What this task involves :: Whenever the word "deviceAddr" appears in a line of the data below, copy that line.

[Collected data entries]
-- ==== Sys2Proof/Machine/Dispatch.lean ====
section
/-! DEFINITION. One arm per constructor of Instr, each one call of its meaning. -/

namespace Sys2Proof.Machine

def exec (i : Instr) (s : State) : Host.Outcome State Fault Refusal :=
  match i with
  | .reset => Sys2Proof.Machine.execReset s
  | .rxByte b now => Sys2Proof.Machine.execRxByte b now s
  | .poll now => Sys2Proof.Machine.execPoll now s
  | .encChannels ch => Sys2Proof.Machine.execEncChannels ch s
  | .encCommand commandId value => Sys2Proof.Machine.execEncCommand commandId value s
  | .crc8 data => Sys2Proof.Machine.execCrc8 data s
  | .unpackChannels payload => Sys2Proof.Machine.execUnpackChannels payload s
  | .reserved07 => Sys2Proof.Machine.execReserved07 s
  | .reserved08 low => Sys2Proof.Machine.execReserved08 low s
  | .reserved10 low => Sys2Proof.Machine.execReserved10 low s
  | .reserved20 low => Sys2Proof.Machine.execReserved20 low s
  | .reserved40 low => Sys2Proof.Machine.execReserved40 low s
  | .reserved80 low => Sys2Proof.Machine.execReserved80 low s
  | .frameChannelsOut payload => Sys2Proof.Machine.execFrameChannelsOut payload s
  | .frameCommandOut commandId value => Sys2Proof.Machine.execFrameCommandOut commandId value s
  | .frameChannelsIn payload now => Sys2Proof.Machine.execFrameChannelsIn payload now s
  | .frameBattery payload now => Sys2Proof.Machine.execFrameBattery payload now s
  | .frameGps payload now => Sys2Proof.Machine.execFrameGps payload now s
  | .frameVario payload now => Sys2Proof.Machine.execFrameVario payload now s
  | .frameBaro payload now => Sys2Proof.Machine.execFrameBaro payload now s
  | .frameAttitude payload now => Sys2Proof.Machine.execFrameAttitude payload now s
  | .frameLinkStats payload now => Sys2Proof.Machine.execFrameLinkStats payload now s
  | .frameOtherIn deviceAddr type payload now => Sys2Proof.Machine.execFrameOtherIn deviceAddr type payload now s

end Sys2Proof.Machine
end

--

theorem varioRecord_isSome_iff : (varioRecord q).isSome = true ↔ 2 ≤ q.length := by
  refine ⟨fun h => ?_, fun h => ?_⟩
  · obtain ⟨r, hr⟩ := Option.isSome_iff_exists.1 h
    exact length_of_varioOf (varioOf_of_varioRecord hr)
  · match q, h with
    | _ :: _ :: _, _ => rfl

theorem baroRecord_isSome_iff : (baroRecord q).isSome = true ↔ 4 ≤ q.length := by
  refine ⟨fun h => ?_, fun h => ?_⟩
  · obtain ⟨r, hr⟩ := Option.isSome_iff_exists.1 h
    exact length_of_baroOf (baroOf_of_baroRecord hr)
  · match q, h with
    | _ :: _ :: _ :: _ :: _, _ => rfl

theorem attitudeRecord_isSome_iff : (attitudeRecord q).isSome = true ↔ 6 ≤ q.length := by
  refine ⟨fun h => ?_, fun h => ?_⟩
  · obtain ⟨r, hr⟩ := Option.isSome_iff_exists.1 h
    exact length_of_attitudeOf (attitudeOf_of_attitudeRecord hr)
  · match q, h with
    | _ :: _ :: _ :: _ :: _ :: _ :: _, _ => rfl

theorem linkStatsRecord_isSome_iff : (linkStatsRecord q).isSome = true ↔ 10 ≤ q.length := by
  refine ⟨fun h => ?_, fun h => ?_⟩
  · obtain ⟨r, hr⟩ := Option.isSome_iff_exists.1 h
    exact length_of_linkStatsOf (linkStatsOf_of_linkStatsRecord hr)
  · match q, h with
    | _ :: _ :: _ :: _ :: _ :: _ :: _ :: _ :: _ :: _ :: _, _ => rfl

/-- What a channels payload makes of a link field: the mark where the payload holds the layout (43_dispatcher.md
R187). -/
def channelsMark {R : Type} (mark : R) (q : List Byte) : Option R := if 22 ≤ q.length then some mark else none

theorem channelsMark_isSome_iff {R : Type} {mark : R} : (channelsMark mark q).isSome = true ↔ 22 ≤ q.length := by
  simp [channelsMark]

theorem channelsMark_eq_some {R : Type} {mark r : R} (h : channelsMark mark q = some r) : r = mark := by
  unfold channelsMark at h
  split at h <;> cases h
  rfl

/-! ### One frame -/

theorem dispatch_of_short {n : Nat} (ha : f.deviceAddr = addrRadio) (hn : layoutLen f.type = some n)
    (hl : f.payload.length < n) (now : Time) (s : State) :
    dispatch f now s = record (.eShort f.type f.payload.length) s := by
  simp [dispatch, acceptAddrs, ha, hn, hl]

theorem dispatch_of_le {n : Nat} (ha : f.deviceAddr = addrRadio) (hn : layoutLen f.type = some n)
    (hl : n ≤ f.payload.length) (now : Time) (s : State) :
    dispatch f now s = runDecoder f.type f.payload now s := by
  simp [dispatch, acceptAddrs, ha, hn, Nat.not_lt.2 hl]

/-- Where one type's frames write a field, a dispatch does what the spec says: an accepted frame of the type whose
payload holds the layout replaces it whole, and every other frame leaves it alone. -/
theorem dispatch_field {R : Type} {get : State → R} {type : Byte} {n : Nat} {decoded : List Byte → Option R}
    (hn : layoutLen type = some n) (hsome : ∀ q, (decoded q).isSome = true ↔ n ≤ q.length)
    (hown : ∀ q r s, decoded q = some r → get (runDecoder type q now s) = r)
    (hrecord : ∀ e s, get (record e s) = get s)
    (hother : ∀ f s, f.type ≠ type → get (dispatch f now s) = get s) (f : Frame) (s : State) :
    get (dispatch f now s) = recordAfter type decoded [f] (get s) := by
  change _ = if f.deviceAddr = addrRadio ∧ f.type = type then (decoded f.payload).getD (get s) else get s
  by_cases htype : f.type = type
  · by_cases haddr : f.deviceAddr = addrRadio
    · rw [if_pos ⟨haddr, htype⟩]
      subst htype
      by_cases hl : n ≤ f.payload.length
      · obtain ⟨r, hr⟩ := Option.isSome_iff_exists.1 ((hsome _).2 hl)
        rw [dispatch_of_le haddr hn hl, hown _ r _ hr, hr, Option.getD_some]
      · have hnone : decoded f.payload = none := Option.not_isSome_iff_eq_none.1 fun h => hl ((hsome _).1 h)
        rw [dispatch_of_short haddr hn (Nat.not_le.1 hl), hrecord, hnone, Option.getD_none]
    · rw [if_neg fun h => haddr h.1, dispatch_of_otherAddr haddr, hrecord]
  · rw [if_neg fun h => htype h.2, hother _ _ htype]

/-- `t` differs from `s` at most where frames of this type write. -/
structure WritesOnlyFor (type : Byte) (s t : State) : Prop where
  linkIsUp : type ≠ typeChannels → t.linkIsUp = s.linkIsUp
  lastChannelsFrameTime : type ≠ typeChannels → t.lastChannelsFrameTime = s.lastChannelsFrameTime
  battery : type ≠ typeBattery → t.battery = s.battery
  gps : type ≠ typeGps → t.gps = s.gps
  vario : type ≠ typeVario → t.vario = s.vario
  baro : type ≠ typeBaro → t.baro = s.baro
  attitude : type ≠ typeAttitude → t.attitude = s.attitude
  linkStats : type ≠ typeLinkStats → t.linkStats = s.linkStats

Solution for this exercise ::
  | .frameOtherIn deviceAddr type payload now => Sys2Proof.Machine.execFrameOtherIn deviceAddr type payload now s
theorem dispatch_of_short {n : Nat} (ha : f.deviceAddr = addrRadio) (hn : layoutLen f.type = some n)
theorem dispatch_of_le {n : Nat} (ha : f.deviceAddr = addrRadio) (hn : layoutLen f.type = some n)
  change _ = if f.deviceAddr = addrRadio ∧ f.type = type then (decoded f.payload).getD (get s) else get s
  · by_cases haddr : f.deviceAddr = addrRadio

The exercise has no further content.